Hours and Lack Thereof

I’ve lost an entire day, nearly. I’m concerned and a little scared.

I was at work yesterday, then, everything is very, very blurry. There are patches of memory, like talking to my girlfriend after work, going to billiards, getting gas (I think?)… This hasn’t happened so drastically in a while.

In the afternoon, I woke up underneath a familiar desk at work. I felt panicky and my palms were wet. He said that Senka had colored and she wanted him to get her some monster spray because she’s been having nightmares lately.

I vaguely remember leaving work, talking to my girlfriend. I don’t remember being at home. I think at some point I put gas in my car. I remember driving to the park somewhat to meet two people from the cast to run lines. It was cold out, so we went inside a billiards place. From there, I remember little to nothing. Apparently, we ran our lines, 7 scenes worth.

I drove home. One of the guys followed close behind on his motorcycle because he said I was acting strange and wanted to make sure I got home safely. Which I did. Then, I sobbed in the car. I was fading in and out and kept crying because I wanted to be alert enough to go see my girlfriend. She wanted to have a night by herself, and I understood that and was okay.

I got in the house and felt panic-stricken. My grandma was asking me repeatedly what was wrong, I kept saying nothing. But I couldn’t stop crying and I was afraid that I was going to disappear again. She tucked me in with a warm blanket and I was better.

I must have cried myself to sleep. I could hear Senka crying and felt that she just wanted affection. Anything, she just wanted to be held.

I’m sure she was delighted to be in my girlfriend’s company this morning. I drove over there, completely unaware that it was as early as it was. When I walked into her apartment, my ears shot and I heard voices. I could vaguely hear Goldie say, “Talk to her, talk to her” and the rest was inaudible chatter.

My girlfriend said Senka was sad because my grandma is heading back to New Mexico. I don’t think Senka wants to be left alone during the holidays. That made me especially want to cry because holidays were always, very hard on me as a kid. I spent the mornings of Thanksgiving and Christmas locked in my room crying either because I missed my mom and dad, or because I was afraid that there would be violence.

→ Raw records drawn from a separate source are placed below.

-- ==== Sys2Proof/Safety.lean ====
section
/-! DEFINITION. Safety.lean: the terms the statements use: the state between steps (idle, ready, blocked), legal frames, legal
responses, the invariant, the premise that the transport returns (R8), and the end of a run (R200). -/

namespace Sys2Proof.Machine

open Sys2Proof

/-- A result a write can have (R38). -/
def BusResult.ofWrite : BusResult → Bool
  | .done => true
  | .captured _ => false
  | .failed _ => true
  | .notReturned => true

/-- A result a transfer can have (R39). -/
def BusResult.ofTransfer : BusResult → Bool
  | .done => false
  | .captured _ => true
  | .failed _ => true
  | .notReturned => true

/-- R40, R41, R61, R62: a legal entry of the trace, read off its bytes alone: the header has bits 2 to 0 zero and a target code
other than 111; action 01 goes through a transfer with four zero bytes, action 10 through a write with at most 4 bytes, actions
00 and 11 through a write with none. -/
def Event.legal (e : Event) : Bool :=
  match e.invocation.frame with
  | [] => false
  | b :: tail =>
    decide (b &&& 0x07#8 = 0x00#8) && decide (b &&& 0x38#8 ≠ 0x38#8) &&
      (if b &&& 0xC0#8 = 0x40#8 then
        decide (e.invocation.primitive = .transferBytes) && decide (tail = [0x00#8, 0x00#8, 0x00#8, 0x00#8])
          && e.result.ofTransfer
      else if b &&& 0xC0#8 = 0x80#8 then
        decide (e.invocation.primitive = .writeBytes) && decide (tail.length ≤ 4) && e.result.ofWrite
      else
        decide (e.invocation.primitive = .writeBytes) && decide (tail = []) && e.result.ofWrite)

/-- R166, R117 (c), R170: a response the host can get: a byte result has 0 or 4 bytes, a count lies within the magnitude of 4
bytes, and the error is never `Decode`. -/
def responseLegal : Response → Bool
  | .ok .unit => true
  | .ok (.bytes data) => decide (data.length = 0 ∨ data.length = 4)
  | .ok (.status _) => true
  | .ok (.count c) => decide (-4294967295 ≤ c.toInt ∧ c.toInt ≤ 4294967295)
  | .err .payloadTooBig => true
  | .err (.transport _) => true
  | .err (.decode _) => false

/-- Whether a decode result is a failure. -/
def resultFailed {α : Type} : Result DecodeFailure α → Bool
  | .ok _ => false
  | .err _ => true

/-- R81: whether a codec's value is a decode failure. -/
def CodecValue.failed : CodecValue → Bool
  | .code1 _ => false
  | .code2 _ => false
  | .code3 _ => false
  | .byte _ => false
  | .target r => resultFailed r
  | .action r => resultFailed r
  | .quadMode r => resultFailed r
  | .cycleMode r => resultFailed r
  | .indexMode r => resultFailed r
  | .filterClock r => resultFailed r
  | .counterMode r => resultFailed r
  | .bool r => resultFailed r
  | .sign r => resultFailed r
  | .direction r => resultFailed r
  | .header r => resultFailed r
  | .mdr0 r => resultFailed r
  | .mdr1 r => resultFailed r
  | .status r => resultFailed r
  | .unsigned _ => false
  | .count _ => false

/-- The payload check of a job was passed before it started (R121, R168). -/
def Job.payloadOk : Job → Bool
  | .operation o => Operation.payloadOk o
  | .wire i => i.wf

/-- R33: an in-flight context that is at a step of its job, with the bytes of the steps before it. -/
def Context.wf (c : Context) : Bool := (Context.current c).isSome && Job.payloadOk c.job

/-- R33, R35, R197: the transport interface between steps: quiet, or holding the invocation of the current step, which is the
last of the trace and has not returned. -/
def State.LinkOk (s : State) : Prop :=
  s.link = .quiet ∨
    ∃ c i, s.inFlight = some c ∧ Context.current c = some i ∧
      s.link = .waiting (invocationOf i.header i.payload) ∧
      s.trace.getLast? = some { invocation := invocationOf i.header i.payload, result := .notReturned }

/-- The invariant every step keeps. -/
structure State.Inv (s : State) : Prop where
  trace_legal : ∀ e ∈ s.trace, e.legal = true
  context_ok : ∀ c, s.inFlight = some c → c.wf = true
  link_ok : s.LinkOk
  responses_legal : ∀ r ∈ s.responses, responseLegal r = true
  codec_ok : ∀ v ∈ s.codecResults, CodecValue.failed v = false

/-- `k` steps of the machine, stopping at the first fault or refusal (Host.Core.run). -/
def runSteps (k : Nat) (s : State) : Host.Outcome State Fault Refusal := Host.Core.run Sys2Proof.core k s

/-- The engine is free to act: no codec call comes first, and no invocation holds the interface. -/
def State.Free (s : State) : Prop := s.codecCalls = [] ∧ s.link.blocked = false

/-- Idle, with the request `r` next and `rest` behind it (R35, R165). -/
def State.Ready (s : State) (r : Request) (rest : List Request) : Prop :=
  s.Free ∧ s.inFlight = none ∧ s.requests = r :: rest

/-- The state after a request has been answered: `events` were its invocations and `r` its response; the rest of the state is as
before, idle again. -/
def State.answered (s : State) (rest : List Request) (events : List Event) (r : Response) : State :=
  { requests := rest
    codecCalls := s.codecCalls
    inFlight := none
    link := .quiet
    answers := s.answers.drop events.length
    draws := s.draws + events.length
    trace := s.trace ++ events
    responses := s.responses ++ [r]
    codecResults := s.codecResults }

/-- The state after an instruction's one invocation, with what the interface then holds: nothing else has changed (R120). -/
def State.sent (s : State) (p : Primitive) (frame : List Byte) (result : BusResult) (link : Link) : State :=
  { requests := s.requests
    codecCalls := s.codecCalls
    inFlight := s.inFlight
    link := link
    answers := s.answers.tail
    draws := s.draws + 1
    trace := s.trace ++ [{ invocation := { primitive := p, frame := frame }, result := result }]
    responses := s.responses
    codecResults := s.codecResults }

/-- The premise `TransportTerminates` (R8, R197), as far as a claim needs it: each of the next n invocations returns. -/
def State.TransportReturns (s : State) (n : Nat) : Prop := ∀ k < n, s.answerAt k ≠ .hang

/-- R200: no request is left and none is in flight. -/
def State.RunOver (s : State) : Prop := s.requests = [] ∧ s.inFlight = none

/-- The same machine with a longer past: what earlier operations left to be observed (R11) put before what is there. -/
def State.withPast (s : State) (trace : List Event) (responses : List Response) (results : List CodecValue) : State :=
  { s with trace := trace ++ s.trace, responses := responses ++ s.responses, codecResults := results ++ s.codecResults }

/-- What a request is once accepted: its operation, or the wire instruction its bytes decode to (log entry 5). -/
def Request.job : Request → Option Job
  | .operation o => some (.operation o)
  | .encoded bytes =>
    match decode bytes with
    | .ok i => some (.wire i)
    | .err _ => none

/-- An outcome's next state, changed. -/
def mapNext (f : State → State) : Host.Outcome State Fault Refusal → Host.Outcome State Fault Refusal
  | .next s => .next (f s)
  | .fault e => .fault e
  | .refused e => .refused e

/-- Whether an outcome is a next state. -/
def isNext : Host.Outcome State Fault Refusal → Bool
  | .next _ => true
  | .fault _ => false
  | .refused _ => false

end Sys2Proof.Machine
end

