/-- R54, R169, R173, R175: when the invocation of the current step fails, the operation ends with the transport's own error;
exactly that invocation was made, there is no retry, and the block is idle. -/
def Obligations.TransportErrorEndsTheOperation : Prop :=
  ∀ (s : State) (c : Context) (i : Instr) (e : TransportError), s.Free → s.inFlight = some c →
    Context.current c = some i → i.wf = true → s.answerAt 0 = .failure e →
    step s = .next (s.answered s.requests [⟨⟨primitiveOf i.action, frameOf i.header i.payload⟩, .failed e⟩]
      (.err (.transport e)))

/-- R168, R173: the operations that can be too big, and that they are answered before any bus activity, the state otherwise as it
was; the encoded requests that are too big by their header and length, and that they are answered alike (log entry 5). -/
def Obligations.PayloadTooBigBeforeAnyBusActivity : Prop :=
  (∀ (s : State) (o : Operation) (rest : List Request), s.Ready (.operation o) rest →
    ((∃ t data, o = .writeRegister t data ∧ 4 < data.length) ∨
      (∃ h data, o = .act h data ∧ ((h.action = .write ∧ 4 < data.length) ∨
        ((h.action = .clear ∨ h.action = .load) ∧ data ≠ [])))) →
    step s = .next { s with requests := rest, link := .quiet, responses := s.responses ++ [.err .payloadTooBig] }) ∧
  (∀ (b : Byte) (data : List Byte) (h : InstructionHeader), Header.decode b = .ok h →
    ((h.action = .write ∧ 4 < data.length) ∨ ((h.action = .clear ∨ h.action = .load) ∧ data ≠ [])) →
    decode (b :: data) = .err .payloadTooBig) ∧
  (∀ (s : State) (bytes : List Byte) (rest : List Request), s.Ready (.encoded bytes) rest →
    decode bytes = .err .payloadTooBig →
    step s = .next { s with requests := rest, link := .quiet, responses := s.responses ++ [.err .payloadTooBig] })

/-- R174: an error goes to the host and nowhere else: the operation stops, nothing is saved in the block, and it is idle. -/
def Obligations.ErrorsLeaveNothingBehind : Prop :=
  ∀ (s t : State) (e : DriverError), step s = .next t → t.responses = s.responses ++ [.err e] →
    t.inFlight = none ∧ t.link = .quiet ∧ t.codecCalls = s.codecCalls ∧ t.codecResults = s.codecResults

/-- R16, R33: after a step that succeeded and is not the last, the index has advanced by one and the captured bytes are kept; the
block holds nothing else of it. -/
def Obligations.SuccessAdvancesTheStepIndex : Prop :=
  ∀ (s : State) (c : Context) (i : Instr) (r : ReadResponse), s.Free → s.inFlight = some c →
    Context.current c = some i → i.wf = true → c.index + 1 < (Job.program c.job).length → s.answerAt 0 = .success r →
    ∃ t, step s = .next t ∧
      t.inFlight = some ⟨c.job, c.index + 1,
        c.captured ++ (if i.action = .read then [r.d1, r.d2, r.d3, r.d4] else [])⟩ ∧
      t.link = .quiet ∧ t.requests = s.requests ∧ t.responses = s.responses
end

It makes me feel REALLY uneasy because I was feeling great yesterday. I don’t know what happened. Then, I dissociate. I know Senka is upset about something. She wants to talk to my therapist. I feel awful that I- we- whoever bothered my girlfriend last night when she probably really just needed a moment alone.

I keep feeling really fragmented and I’m a little nervous about slipping in and out. I wish I could tell people so that they would know at least,,, hey… I have DID… but no.

I’m thinking I may just need to go home, rest, try to calm everyone in the system down, calm myself down. Realize that everything is okay. Realize that everything with my girlfriend is okay and that we’ll talk later and she loves me, and Senka trusts her and loves her. Sometimes, more so in the past, I get wildly insecure because I feel like each time I dissociate, it’s one step back from my girlfriend- I feel embarrassed, I’m scared that it’ll be “the final straw” kind of thing. But I am continually reminding myself that she has never done that up until this point. She is supportive and always helps me find a conclusion. I am practicing trust and trusting that everything is okay, she may just need a breather. Everyone needs a breather! Trust.

I also suppose it wasn’t that bad of an episode yesterday; it’s more so the fact that *I* am scared because of how little I remember.

I have rehearsal tonight so I’m going to focus on memorizing my script.